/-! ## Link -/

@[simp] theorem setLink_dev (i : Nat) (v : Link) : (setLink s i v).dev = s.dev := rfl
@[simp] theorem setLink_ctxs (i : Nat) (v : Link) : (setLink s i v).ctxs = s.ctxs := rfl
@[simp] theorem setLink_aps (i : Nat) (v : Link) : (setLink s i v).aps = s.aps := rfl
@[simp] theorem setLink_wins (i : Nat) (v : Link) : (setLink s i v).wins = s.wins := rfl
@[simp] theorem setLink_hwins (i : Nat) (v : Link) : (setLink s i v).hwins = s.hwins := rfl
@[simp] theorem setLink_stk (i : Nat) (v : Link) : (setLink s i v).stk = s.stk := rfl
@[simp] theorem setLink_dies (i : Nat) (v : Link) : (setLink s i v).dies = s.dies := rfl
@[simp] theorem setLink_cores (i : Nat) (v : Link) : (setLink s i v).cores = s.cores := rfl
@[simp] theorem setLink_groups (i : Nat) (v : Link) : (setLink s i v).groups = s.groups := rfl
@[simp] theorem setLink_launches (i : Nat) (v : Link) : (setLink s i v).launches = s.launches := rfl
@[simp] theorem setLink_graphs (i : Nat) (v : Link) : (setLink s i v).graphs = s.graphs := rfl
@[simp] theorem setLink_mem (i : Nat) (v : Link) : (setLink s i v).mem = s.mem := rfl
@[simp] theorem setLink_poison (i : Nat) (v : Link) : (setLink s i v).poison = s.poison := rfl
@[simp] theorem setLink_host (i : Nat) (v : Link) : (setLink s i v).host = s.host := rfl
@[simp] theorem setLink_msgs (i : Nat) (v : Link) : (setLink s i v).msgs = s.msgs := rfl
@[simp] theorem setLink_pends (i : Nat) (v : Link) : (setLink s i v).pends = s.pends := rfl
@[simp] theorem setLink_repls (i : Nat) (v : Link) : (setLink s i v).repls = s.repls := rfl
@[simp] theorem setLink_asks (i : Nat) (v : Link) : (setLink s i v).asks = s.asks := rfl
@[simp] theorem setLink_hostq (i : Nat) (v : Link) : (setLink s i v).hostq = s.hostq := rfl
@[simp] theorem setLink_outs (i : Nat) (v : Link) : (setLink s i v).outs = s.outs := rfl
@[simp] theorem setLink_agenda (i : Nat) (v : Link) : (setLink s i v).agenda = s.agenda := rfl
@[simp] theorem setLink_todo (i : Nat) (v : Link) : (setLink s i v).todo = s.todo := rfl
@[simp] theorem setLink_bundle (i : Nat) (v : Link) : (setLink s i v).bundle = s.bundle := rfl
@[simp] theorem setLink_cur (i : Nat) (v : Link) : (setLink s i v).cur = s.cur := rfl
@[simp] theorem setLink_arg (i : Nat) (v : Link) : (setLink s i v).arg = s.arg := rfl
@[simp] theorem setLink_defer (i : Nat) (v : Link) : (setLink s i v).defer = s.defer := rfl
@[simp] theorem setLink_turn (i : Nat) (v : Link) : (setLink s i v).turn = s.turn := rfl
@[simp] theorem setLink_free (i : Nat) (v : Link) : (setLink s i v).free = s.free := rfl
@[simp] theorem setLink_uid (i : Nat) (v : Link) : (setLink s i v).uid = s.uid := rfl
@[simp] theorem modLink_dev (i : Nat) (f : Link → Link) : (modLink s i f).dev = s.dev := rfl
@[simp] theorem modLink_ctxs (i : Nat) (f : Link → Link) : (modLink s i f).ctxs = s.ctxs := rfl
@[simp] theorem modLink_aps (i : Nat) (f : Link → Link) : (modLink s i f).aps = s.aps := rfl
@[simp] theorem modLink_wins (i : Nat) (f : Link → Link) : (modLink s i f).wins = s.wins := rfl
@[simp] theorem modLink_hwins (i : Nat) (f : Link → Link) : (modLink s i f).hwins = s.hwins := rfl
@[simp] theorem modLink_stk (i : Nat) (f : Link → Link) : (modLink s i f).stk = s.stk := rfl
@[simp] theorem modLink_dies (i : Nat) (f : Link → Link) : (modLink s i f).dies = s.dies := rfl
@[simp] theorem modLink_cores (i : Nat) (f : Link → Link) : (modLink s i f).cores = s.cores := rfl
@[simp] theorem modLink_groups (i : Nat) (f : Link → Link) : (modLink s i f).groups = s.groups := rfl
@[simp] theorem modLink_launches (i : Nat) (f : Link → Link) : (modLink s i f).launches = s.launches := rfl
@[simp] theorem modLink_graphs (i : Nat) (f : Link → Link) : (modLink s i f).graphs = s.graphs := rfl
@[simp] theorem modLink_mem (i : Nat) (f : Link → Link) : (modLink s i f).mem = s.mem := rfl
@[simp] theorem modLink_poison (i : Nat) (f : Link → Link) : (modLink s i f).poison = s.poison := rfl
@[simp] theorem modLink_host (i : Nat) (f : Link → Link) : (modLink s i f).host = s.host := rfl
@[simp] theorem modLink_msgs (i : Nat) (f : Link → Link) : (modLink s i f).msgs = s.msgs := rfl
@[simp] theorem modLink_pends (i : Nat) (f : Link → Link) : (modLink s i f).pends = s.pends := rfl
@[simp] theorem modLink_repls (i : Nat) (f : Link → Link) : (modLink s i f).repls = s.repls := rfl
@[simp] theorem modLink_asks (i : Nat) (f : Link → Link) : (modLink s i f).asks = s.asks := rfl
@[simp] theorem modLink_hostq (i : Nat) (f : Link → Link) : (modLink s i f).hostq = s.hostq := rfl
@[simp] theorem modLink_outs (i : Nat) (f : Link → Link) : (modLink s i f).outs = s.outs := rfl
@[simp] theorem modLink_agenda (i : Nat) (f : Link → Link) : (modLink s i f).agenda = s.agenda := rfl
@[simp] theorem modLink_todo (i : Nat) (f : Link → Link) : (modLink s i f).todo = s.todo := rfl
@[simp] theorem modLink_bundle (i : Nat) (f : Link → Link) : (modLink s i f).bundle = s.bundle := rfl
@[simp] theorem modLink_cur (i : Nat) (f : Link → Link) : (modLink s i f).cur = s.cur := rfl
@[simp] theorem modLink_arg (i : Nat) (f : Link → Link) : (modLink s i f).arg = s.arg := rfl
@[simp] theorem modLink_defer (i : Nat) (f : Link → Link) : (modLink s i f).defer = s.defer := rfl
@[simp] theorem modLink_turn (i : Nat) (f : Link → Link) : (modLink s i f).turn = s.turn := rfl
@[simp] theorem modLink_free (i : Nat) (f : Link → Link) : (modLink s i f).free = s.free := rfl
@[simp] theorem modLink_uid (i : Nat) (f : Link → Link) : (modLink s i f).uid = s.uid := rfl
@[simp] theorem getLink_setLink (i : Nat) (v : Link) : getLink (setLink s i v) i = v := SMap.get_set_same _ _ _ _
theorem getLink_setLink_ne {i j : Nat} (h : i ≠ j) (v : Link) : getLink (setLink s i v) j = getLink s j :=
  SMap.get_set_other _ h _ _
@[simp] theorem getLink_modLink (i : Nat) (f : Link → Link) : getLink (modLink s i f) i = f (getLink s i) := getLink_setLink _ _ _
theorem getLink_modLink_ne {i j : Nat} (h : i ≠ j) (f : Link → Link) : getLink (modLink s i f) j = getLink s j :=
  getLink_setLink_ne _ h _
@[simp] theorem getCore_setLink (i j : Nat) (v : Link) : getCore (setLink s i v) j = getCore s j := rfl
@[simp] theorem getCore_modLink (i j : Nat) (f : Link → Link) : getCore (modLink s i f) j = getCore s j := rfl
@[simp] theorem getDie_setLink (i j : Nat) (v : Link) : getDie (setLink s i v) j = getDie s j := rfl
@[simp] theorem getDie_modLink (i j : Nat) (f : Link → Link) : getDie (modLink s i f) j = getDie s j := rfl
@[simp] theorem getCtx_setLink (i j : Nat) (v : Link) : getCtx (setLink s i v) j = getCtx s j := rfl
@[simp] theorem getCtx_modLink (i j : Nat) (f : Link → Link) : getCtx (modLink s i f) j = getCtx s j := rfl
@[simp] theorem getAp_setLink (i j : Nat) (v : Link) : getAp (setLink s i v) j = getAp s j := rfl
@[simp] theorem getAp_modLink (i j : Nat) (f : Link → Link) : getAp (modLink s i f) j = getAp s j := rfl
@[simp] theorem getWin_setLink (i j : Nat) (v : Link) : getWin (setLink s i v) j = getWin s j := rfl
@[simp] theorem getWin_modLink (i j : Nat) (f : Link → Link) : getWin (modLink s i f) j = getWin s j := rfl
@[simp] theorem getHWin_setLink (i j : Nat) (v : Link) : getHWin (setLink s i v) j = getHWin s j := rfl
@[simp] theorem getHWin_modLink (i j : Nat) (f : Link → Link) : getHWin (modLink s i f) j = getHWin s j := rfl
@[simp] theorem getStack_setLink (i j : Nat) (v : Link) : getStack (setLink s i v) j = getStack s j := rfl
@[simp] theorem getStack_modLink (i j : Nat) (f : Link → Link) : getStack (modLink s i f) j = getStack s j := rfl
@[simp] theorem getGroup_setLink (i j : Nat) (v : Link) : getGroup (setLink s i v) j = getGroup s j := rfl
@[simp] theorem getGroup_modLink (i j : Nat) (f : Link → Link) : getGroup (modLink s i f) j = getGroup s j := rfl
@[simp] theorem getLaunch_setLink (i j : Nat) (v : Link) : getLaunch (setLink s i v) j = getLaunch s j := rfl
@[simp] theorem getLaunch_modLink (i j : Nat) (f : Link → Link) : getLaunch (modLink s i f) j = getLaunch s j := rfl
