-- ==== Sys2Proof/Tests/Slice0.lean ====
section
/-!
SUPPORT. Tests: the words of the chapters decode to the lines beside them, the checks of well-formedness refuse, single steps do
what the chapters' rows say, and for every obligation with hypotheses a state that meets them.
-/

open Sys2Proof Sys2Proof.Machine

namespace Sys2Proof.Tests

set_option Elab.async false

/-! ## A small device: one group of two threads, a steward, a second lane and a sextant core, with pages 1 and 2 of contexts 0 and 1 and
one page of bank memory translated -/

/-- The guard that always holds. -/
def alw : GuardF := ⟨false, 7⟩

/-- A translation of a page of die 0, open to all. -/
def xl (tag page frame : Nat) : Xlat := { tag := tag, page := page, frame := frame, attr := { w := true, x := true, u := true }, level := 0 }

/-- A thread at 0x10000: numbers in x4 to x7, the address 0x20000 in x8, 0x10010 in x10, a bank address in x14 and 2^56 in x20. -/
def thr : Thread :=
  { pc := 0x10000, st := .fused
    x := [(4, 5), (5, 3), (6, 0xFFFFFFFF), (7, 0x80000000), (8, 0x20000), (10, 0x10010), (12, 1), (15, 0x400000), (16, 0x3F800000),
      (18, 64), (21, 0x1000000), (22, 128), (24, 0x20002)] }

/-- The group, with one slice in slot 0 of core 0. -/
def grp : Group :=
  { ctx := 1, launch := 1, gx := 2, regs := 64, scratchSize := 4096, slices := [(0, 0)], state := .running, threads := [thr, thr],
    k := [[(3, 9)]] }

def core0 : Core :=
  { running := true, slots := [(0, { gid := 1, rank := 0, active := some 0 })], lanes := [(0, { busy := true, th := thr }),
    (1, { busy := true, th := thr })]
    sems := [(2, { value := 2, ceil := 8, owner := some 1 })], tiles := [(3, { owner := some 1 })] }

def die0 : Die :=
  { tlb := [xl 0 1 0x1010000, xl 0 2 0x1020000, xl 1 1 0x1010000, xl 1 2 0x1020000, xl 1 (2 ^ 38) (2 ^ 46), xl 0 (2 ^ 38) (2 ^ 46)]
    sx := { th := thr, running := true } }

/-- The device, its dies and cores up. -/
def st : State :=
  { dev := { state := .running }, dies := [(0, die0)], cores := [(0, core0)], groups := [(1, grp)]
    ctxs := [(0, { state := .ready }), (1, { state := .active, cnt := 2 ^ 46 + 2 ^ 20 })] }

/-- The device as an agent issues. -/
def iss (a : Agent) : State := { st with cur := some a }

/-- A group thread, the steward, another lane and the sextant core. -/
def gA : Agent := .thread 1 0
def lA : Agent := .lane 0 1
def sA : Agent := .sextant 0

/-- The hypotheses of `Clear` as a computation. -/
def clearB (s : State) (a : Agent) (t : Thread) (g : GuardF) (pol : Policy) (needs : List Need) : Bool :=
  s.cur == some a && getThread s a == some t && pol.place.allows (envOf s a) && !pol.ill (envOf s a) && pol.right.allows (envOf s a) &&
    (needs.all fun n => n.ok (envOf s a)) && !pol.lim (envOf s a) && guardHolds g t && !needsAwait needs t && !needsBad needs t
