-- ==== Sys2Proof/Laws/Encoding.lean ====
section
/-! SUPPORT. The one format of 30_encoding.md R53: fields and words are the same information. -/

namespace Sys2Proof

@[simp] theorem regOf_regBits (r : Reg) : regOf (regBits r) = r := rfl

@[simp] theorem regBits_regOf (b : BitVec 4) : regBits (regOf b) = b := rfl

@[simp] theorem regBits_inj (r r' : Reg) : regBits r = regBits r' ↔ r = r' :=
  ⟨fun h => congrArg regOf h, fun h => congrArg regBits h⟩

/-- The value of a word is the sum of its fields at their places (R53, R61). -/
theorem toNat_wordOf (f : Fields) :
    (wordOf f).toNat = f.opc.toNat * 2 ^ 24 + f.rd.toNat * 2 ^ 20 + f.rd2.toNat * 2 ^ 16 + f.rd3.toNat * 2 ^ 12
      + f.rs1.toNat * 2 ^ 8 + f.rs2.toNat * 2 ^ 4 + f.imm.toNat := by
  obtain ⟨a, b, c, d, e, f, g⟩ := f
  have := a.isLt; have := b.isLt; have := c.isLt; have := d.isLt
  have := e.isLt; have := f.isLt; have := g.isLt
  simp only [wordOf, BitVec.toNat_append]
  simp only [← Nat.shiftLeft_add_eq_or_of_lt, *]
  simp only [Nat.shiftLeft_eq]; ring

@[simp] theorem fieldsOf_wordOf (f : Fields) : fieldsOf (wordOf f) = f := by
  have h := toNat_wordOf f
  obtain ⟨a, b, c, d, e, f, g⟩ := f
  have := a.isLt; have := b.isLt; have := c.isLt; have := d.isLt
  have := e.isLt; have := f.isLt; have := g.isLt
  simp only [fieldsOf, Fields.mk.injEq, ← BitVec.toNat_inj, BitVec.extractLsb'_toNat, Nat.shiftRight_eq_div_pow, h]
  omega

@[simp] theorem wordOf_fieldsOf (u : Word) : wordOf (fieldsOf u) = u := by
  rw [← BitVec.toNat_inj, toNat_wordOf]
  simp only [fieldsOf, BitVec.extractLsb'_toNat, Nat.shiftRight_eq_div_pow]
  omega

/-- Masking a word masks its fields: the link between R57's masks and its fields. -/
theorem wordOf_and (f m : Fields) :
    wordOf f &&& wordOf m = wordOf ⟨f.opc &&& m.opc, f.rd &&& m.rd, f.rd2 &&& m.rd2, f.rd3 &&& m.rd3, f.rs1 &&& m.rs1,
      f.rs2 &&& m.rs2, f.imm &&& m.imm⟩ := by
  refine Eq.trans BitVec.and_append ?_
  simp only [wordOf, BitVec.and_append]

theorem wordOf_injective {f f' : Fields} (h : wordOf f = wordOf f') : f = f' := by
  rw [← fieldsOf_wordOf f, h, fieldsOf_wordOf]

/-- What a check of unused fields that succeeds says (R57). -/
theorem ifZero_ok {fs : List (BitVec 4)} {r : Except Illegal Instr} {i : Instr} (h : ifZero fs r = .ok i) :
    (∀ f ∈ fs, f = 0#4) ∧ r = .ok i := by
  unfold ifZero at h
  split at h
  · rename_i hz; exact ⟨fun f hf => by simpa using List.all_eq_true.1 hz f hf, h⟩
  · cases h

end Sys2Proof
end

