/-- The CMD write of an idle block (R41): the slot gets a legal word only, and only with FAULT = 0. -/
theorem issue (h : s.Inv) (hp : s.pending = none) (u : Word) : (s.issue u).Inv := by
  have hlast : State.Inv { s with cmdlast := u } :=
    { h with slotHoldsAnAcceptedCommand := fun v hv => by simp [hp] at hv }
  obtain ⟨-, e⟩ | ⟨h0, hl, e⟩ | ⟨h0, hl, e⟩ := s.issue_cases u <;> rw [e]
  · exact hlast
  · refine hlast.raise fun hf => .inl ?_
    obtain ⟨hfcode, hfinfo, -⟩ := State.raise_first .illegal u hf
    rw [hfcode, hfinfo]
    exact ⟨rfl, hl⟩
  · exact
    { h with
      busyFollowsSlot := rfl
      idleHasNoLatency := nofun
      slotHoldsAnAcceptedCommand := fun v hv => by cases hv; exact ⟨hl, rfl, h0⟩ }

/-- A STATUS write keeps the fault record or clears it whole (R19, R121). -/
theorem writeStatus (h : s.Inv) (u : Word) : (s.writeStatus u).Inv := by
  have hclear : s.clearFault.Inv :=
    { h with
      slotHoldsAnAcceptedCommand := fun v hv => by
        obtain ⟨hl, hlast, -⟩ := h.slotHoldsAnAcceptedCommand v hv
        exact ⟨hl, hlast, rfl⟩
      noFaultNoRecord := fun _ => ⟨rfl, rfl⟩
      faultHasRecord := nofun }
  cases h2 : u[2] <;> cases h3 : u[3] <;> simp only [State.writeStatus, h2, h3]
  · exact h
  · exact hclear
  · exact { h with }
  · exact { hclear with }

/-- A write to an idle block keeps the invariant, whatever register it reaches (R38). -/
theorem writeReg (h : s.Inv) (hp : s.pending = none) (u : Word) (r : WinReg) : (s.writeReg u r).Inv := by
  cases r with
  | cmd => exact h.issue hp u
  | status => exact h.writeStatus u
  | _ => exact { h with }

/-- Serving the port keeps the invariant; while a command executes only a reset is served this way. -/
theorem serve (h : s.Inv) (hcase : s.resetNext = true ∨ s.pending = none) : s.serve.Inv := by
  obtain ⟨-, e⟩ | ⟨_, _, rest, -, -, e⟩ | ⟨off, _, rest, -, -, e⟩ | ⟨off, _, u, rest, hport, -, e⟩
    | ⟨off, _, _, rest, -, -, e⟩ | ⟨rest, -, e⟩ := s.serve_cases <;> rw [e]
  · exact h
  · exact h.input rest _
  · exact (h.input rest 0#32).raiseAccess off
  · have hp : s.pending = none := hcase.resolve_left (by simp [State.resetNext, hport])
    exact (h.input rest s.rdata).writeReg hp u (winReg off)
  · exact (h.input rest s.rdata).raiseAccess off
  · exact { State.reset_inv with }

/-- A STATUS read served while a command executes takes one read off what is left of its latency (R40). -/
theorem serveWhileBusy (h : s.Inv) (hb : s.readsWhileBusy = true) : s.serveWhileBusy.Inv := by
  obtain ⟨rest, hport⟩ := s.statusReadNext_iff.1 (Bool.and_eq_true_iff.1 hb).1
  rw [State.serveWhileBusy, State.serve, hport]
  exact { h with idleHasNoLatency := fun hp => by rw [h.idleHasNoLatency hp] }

════════════════════

* [What you will do] Within the data above, the lines from the one with "f).uid = s.uid := rfl" to the one with "getLink_setLink _ _ _" must be repeated exactly; no other line belongs in the answer.

* [Solved problem]
@[simp] theorem modLink_uid (i : Nat) (f : Link → Link) : (modLink s i f).uid = s.uid := rfl
@[simp] theorem getLink_setLink (i : Nat) (v : Link) : getLink (setLink s i v) i = v := SMap.get_set_same _ _ _ _
theorem getLink_setLink_ne {i j : Nat} (h : i ≠ j) (v : Link) : getLink (setLink s i v) j = getLink s j :=
  SMap.get_set_other _ h _ _
@[simp] theorem getLink_modLink (i : Nat) (f : Link → Link) : getLink (modLink s i f) i = f (getLink s i) := getLink_setLink _ _ _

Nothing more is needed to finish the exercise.